Assignment
Give again, word for word, each line below starting at the one that contains "let d := if keepS ∧ ¬ miss then" and ending at the one that contains "peer := pkSrc".

**** Provided material

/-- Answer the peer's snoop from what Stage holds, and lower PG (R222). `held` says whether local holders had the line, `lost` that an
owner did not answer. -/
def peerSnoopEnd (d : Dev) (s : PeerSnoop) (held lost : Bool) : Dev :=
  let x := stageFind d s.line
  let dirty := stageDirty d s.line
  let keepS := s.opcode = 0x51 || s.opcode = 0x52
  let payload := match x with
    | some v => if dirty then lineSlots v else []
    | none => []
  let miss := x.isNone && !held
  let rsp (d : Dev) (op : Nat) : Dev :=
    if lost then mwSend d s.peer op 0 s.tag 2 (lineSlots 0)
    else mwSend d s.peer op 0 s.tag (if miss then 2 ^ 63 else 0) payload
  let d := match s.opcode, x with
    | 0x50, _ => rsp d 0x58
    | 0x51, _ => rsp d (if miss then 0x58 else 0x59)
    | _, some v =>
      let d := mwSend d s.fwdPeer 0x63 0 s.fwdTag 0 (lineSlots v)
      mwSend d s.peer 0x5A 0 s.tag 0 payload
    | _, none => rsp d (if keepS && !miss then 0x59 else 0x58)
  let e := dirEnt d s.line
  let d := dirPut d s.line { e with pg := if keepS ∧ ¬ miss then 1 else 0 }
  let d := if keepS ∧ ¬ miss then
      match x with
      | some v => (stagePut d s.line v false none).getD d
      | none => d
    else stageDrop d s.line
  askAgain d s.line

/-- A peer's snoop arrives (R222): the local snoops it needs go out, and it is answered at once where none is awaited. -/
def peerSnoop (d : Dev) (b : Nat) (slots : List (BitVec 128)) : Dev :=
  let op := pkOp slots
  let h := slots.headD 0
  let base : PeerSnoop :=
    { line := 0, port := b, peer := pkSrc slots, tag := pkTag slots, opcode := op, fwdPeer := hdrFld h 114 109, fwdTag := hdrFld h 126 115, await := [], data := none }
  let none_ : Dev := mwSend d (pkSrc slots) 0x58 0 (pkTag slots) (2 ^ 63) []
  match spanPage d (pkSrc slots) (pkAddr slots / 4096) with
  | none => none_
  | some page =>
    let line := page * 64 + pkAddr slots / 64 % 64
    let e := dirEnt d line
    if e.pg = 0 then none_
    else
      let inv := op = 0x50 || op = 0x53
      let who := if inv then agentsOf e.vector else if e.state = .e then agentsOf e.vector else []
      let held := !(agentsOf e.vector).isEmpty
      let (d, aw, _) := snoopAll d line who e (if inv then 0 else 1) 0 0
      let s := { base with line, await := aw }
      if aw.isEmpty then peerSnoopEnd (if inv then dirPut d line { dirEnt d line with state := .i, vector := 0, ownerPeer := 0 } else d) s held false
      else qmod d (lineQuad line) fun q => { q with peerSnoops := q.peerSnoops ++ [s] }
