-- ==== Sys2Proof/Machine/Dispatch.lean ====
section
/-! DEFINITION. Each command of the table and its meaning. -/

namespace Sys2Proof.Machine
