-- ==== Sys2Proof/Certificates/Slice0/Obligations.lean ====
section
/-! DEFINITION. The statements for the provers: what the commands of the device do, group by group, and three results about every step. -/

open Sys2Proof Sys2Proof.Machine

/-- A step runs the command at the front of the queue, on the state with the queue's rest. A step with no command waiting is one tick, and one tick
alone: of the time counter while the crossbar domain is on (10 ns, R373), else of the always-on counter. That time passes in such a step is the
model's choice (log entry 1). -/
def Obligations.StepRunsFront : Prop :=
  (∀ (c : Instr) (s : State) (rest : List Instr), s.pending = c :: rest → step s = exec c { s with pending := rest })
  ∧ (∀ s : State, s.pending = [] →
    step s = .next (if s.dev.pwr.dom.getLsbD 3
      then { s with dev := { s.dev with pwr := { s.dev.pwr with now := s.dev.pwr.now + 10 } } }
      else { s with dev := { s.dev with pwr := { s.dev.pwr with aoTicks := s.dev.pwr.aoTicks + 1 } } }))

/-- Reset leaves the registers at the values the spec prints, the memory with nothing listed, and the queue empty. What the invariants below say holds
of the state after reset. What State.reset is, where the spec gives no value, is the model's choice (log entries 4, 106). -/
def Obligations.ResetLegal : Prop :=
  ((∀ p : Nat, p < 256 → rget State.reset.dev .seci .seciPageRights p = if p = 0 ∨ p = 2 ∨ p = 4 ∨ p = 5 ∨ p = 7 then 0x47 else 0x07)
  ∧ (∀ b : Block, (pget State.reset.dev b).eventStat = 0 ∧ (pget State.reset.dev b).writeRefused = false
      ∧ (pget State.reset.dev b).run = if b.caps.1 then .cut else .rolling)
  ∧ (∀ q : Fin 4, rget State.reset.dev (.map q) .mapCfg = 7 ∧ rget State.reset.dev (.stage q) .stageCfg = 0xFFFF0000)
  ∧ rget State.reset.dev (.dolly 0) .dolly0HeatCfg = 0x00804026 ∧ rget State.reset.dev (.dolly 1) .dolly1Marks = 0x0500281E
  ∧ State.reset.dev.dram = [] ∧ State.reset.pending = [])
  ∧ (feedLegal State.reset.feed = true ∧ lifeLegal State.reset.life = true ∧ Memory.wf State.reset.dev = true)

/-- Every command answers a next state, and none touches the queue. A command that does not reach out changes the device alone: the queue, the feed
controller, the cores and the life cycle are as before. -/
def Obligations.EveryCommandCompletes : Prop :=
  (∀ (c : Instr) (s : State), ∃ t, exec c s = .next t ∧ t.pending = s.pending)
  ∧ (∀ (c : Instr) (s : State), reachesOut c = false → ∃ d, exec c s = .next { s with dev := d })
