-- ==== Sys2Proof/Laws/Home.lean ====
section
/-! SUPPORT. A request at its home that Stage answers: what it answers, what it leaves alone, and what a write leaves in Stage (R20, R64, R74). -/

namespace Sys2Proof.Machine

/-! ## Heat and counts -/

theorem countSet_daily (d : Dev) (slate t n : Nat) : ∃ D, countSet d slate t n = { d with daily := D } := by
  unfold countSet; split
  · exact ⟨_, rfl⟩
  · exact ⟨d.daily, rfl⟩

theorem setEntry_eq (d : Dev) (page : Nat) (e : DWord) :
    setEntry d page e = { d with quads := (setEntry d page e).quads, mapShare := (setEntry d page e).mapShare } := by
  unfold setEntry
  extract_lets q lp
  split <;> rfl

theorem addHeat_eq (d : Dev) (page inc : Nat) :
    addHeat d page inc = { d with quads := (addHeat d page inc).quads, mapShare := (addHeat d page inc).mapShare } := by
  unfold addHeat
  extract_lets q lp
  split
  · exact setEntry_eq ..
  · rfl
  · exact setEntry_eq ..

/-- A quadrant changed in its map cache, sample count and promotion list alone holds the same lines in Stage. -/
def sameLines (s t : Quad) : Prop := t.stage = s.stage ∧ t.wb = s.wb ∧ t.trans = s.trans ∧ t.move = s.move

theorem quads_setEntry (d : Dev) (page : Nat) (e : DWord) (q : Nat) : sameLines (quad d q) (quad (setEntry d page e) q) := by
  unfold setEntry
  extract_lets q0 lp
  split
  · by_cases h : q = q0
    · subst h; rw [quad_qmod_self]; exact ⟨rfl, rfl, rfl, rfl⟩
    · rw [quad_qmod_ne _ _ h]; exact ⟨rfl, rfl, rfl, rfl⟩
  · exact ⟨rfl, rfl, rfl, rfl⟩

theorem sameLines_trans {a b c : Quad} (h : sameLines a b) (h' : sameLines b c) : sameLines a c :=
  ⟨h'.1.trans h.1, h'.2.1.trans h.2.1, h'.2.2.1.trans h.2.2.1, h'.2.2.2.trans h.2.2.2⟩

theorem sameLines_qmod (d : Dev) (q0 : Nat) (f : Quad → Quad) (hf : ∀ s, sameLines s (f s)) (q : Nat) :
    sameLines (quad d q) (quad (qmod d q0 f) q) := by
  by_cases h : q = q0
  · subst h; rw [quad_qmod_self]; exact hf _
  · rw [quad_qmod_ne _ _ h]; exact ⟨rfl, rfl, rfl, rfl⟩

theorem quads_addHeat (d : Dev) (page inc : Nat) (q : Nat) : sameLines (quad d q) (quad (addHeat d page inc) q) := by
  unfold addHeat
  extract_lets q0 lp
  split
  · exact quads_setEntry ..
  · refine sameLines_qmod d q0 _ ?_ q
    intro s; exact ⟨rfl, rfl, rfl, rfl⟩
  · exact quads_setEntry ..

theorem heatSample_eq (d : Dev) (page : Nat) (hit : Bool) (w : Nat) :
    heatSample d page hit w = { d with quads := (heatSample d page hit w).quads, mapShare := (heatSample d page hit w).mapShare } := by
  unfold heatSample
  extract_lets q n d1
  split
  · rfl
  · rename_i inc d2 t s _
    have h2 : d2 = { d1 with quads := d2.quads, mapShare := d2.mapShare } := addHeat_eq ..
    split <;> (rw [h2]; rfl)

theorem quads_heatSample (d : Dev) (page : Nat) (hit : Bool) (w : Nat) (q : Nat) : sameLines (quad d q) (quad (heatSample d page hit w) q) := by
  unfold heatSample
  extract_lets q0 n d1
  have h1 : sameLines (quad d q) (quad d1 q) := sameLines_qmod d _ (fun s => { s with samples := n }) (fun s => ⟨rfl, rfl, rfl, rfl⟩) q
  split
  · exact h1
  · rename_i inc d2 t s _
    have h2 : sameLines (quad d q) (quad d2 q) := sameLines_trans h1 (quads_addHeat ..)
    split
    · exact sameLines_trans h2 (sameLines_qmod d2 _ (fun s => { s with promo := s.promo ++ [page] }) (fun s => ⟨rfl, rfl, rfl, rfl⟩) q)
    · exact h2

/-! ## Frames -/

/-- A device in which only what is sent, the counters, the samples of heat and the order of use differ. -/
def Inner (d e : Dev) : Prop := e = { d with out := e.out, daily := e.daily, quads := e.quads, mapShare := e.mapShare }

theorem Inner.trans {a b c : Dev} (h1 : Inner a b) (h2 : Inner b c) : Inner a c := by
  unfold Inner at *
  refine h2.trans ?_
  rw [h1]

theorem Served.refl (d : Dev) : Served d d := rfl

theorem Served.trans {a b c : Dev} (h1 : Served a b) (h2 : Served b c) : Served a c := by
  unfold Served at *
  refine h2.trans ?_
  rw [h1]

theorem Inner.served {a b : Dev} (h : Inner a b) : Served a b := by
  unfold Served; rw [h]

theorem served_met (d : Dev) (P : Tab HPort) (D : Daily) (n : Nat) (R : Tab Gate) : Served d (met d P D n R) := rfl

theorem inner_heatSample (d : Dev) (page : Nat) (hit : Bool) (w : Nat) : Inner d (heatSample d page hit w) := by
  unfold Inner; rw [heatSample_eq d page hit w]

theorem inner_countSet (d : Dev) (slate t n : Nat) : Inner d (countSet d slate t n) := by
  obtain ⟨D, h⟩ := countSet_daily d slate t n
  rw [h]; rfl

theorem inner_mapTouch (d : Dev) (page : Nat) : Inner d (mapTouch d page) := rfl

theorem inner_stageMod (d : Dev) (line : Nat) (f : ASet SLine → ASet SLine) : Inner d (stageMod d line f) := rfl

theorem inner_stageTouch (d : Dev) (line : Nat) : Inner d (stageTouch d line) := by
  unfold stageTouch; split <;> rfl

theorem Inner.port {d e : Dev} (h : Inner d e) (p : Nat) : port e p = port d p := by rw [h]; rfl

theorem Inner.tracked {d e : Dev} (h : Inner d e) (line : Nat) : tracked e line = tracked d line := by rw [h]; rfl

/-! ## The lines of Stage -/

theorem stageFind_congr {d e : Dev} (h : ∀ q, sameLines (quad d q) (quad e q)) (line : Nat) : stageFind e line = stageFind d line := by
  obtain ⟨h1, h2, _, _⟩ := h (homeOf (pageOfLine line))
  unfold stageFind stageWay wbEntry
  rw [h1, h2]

********
**** Provided material

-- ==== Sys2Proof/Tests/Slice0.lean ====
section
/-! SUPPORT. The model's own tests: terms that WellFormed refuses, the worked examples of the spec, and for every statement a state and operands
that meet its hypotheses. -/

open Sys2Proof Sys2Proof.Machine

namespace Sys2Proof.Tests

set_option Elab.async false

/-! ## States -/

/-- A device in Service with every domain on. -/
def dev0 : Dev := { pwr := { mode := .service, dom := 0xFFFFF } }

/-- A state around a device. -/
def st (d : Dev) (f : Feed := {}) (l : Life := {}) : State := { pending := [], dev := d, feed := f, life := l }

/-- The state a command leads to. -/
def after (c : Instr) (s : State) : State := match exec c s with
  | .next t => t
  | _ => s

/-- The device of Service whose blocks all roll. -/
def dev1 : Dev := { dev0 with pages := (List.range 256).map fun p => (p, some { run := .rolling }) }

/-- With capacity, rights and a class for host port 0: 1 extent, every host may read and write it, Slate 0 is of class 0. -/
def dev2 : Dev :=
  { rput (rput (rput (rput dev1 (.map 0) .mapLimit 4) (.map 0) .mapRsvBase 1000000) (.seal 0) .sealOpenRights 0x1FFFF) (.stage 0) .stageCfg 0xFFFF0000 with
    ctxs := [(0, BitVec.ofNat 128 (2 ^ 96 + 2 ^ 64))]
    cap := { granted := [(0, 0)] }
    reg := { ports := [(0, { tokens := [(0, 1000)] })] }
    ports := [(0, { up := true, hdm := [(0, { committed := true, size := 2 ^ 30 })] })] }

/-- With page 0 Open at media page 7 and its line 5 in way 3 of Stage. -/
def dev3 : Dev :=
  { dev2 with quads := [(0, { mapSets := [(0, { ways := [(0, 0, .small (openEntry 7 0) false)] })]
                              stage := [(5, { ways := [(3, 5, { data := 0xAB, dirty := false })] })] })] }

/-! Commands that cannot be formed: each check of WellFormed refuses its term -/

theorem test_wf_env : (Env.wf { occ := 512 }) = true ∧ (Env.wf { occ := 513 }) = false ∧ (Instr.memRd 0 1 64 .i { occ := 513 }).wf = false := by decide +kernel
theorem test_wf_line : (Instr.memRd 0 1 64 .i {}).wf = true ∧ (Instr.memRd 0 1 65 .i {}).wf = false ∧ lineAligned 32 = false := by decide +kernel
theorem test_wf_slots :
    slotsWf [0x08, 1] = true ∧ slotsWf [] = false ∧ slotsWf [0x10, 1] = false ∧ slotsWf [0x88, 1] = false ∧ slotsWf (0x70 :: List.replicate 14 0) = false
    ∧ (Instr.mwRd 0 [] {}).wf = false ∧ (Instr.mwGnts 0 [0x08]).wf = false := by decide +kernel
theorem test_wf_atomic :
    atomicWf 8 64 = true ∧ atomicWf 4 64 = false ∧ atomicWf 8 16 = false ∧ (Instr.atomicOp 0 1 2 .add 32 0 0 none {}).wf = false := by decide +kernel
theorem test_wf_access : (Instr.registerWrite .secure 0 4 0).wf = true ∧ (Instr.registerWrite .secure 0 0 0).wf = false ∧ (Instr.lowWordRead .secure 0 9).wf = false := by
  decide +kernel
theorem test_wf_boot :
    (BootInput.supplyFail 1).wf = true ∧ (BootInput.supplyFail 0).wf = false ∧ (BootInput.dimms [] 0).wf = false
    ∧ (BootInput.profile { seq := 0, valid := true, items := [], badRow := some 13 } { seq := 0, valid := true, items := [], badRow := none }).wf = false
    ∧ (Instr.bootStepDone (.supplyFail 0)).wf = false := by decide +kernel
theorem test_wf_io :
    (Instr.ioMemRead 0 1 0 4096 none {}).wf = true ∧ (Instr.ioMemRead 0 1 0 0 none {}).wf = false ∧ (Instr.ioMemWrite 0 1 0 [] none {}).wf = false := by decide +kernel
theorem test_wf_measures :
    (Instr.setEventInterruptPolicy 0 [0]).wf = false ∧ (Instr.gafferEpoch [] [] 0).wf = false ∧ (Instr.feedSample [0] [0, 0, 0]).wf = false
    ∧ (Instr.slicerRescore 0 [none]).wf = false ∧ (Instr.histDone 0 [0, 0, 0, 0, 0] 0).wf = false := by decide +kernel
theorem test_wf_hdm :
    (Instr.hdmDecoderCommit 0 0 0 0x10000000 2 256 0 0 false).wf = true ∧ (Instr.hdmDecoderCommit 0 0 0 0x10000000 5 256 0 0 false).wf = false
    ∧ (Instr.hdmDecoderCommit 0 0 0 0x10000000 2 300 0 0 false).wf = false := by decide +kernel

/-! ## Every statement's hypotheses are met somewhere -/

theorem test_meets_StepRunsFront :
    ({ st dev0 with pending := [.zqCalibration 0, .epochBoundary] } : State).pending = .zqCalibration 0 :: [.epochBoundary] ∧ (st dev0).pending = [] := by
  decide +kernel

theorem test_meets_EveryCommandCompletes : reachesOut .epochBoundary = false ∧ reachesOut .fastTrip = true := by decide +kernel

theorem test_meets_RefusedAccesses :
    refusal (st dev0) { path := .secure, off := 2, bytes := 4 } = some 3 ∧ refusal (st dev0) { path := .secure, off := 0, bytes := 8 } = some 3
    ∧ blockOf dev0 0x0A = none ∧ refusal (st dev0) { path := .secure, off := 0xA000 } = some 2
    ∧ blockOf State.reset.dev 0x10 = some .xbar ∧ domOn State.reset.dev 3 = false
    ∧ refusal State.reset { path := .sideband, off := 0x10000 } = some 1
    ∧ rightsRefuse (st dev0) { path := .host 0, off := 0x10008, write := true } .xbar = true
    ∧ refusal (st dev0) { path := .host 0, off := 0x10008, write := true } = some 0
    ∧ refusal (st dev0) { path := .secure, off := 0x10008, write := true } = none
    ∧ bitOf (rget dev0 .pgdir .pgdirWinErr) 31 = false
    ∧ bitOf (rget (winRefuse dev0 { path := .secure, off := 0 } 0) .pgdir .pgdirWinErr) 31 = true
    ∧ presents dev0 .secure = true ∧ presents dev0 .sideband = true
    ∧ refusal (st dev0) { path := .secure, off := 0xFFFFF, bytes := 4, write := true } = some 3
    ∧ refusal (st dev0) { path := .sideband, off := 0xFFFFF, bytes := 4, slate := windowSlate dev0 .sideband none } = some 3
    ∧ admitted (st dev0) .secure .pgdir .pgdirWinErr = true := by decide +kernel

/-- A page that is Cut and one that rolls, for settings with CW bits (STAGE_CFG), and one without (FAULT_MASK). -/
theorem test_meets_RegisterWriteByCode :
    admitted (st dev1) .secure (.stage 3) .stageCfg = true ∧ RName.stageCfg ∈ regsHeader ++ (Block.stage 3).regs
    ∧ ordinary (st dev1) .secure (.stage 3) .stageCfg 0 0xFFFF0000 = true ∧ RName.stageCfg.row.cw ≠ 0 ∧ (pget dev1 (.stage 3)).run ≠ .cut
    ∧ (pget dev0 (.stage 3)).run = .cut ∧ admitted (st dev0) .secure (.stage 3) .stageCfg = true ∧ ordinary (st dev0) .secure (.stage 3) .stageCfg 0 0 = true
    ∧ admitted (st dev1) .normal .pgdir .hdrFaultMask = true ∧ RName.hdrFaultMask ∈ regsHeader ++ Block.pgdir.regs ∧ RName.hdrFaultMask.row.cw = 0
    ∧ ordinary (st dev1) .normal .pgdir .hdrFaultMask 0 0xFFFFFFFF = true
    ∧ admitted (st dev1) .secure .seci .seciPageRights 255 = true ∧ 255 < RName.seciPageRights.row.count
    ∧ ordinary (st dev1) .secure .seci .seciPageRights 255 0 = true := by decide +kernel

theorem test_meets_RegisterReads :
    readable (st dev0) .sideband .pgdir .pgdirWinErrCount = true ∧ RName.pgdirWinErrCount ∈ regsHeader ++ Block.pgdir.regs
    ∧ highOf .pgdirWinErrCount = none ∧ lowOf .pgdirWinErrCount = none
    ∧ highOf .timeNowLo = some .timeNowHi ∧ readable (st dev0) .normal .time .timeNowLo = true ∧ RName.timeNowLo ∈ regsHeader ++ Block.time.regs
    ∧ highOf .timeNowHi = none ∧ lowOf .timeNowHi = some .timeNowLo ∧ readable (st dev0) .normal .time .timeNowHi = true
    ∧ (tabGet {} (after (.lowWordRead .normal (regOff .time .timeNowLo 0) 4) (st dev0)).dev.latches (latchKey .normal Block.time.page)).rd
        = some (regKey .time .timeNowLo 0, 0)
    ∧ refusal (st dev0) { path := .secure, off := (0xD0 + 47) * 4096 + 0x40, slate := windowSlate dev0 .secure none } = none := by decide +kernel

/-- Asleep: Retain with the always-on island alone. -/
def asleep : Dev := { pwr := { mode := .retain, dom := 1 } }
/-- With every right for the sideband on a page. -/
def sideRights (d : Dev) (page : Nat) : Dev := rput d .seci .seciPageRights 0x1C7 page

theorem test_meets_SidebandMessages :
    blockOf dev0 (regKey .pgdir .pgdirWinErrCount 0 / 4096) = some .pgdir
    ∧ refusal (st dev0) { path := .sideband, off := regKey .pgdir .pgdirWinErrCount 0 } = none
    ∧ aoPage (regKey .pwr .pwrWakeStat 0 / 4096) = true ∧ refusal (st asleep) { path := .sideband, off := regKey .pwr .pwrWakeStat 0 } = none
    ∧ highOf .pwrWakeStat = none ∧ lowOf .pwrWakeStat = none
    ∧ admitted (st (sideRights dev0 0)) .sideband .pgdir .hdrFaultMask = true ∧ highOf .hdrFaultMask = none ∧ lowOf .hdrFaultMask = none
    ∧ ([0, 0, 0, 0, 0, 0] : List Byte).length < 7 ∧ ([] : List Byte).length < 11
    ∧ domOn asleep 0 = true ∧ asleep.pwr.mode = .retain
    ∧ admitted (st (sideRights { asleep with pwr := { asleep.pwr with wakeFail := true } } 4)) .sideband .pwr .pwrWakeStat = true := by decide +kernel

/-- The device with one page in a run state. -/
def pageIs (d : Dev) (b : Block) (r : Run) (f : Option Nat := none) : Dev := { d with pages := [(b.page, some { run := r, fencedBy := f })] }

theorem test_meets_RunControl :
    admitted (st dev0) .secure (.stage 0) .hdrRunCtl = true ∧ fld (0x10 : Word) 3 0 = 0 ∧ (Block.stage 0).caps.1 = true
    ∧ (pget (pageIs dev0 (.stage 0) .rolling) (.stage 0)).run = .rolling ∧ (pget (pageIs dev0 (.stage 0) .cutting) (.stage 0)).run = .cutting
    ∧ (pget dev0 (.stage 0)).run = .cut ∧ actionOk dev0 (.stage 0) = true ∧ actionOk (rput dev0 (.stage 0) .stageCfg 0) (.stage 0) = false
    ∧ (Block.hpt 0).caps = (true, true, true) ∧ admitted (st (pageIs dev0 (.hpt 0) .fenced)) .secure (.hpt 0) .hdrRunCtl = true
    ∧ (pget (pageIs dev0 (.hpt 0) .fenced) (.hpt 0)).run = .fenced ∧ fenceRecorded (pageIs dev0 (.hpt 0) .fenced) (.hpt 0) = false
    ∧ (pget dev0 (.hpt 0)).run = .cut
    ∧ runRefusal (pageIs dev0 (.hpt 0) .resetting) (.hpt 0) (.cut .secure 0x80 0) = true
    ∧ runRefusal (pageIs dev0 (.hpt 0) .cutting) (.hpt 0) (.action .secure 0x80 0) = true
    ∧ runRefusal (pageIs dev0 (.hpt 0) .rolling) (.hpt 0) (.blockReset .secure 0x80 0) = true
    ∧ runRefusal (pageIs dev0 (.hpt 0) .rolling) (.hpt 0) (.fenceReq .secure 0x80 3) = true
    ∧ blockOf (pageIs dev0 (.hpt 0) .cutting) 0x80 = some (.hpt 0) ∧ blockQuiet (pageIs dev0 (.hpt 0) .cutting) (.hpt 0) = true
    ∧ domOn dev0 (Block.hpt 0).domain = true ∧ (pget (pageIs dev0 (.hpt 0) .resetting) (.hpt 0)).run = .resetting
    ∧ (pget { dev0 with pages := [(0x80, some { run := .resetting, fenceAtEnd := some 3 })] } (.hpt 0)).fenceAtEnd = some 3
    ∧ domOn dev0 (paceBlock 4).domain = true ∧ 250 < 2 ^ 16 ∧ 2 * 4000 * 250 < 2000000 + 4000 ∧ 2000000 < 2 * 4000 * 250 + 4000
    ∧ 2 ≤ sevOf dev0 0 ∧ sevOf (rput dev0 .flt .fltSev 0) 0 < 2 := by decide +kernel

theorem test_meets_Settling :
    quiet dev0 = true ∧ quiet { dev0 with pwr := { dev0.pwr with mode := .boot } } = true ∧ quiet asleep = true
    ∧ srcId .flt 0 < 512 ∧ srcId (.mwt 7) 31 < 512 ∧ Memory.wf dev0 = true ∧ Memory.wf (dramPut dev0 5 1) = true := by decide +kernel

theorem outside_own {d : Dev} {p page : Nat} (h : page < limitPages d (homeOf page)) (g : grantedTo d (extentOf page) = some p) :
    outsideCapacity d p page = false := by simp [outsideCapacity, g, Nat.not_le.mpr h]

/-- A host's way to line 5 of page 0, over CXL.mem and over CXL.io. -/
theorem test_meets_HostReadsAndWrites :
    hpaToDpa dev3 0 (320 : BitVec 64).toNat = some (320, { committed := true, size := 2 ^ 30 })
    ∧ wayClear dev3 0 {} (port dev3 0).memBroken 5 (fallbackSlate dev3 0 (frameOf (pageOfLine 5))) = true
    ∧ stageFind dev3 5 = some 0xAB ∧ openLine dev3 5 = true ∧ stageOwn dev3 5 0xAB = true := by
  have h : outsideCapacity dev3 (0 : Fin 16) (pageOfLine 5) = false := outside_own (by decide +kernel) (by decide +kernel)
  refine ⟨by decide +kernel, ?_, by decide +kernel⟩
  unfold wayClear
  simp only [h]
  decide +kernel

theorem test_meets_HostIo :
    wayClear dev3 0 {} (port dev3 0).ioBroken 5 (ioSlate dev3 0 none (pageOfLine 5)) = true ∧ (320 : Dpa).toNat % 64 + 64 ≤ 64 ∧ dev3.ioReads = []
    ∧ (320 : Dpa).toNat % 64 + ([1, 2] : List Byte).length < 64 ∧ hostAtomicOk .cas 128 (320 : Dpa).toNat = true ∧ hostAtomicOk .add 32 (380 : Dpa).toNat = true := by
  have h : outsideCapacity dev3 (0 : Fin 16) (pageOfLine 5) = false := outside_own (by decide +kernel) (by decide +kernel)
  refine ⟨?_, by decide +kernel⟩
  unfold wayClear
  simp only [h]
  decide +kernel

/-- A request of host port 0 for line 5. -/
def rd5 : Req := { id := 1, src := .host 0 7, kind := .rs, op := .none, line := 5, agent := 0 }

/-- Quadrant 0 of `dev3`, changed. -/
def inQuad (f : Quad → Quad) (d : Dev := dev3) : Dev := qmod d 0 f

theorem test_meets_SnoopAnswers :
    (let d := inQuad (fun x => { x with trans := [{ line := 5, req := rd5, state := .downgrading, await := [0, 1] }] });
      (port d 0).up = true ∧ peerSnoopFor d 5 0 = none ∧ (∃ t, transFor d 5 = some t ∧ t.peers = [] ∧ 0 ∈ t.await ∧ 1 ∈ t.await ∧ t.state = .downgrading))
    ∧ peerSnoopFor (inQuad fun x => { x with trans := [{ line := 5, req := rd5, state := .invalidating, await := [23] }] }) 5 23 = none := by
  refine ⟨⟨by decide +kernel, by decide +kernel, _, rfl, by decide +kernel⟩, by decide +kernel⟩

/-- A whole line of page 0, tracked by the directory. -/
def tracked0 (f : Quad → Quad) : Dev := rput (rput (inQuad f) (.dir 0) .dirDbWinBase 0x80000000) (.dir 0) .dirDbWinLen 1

********
**** Provided material

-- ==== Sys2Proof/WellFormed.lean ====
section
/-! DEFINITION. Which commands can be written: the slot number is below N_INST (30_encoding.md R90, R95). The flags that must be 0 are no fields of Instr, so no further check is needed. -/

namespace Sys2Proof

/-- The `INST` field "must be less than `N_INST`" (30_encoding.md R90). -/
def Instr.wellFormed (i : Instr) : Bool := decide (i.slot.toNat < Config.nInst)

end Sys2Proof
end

********

Task answer
  let d := if keepS ∧ ¬ miss then
      match x with
      | some v => (stagePut d s.line v false none).getD d
      | none => d
    else stageDrop d s.line
  askAgain d s.line

/-- A peer's snoop arrives (R222): the local snoops it needs go out, and it is answered at once where none is awaited. -/
def peerSnoop (d : Dev) (b : Nat) (slots : List (BitVec 128)) : Dev :=
  let op := pkOp slots
  let h := slots.headD 0
  let base : PeerSnoop :=
    { line := 0, port := b, peer := pkSrc slots, tag := pkTag slots, opcode := op, fwdPeer := hdrFld h 114 109, fwdTag := hdrFld h 126 115, await := [], data := none }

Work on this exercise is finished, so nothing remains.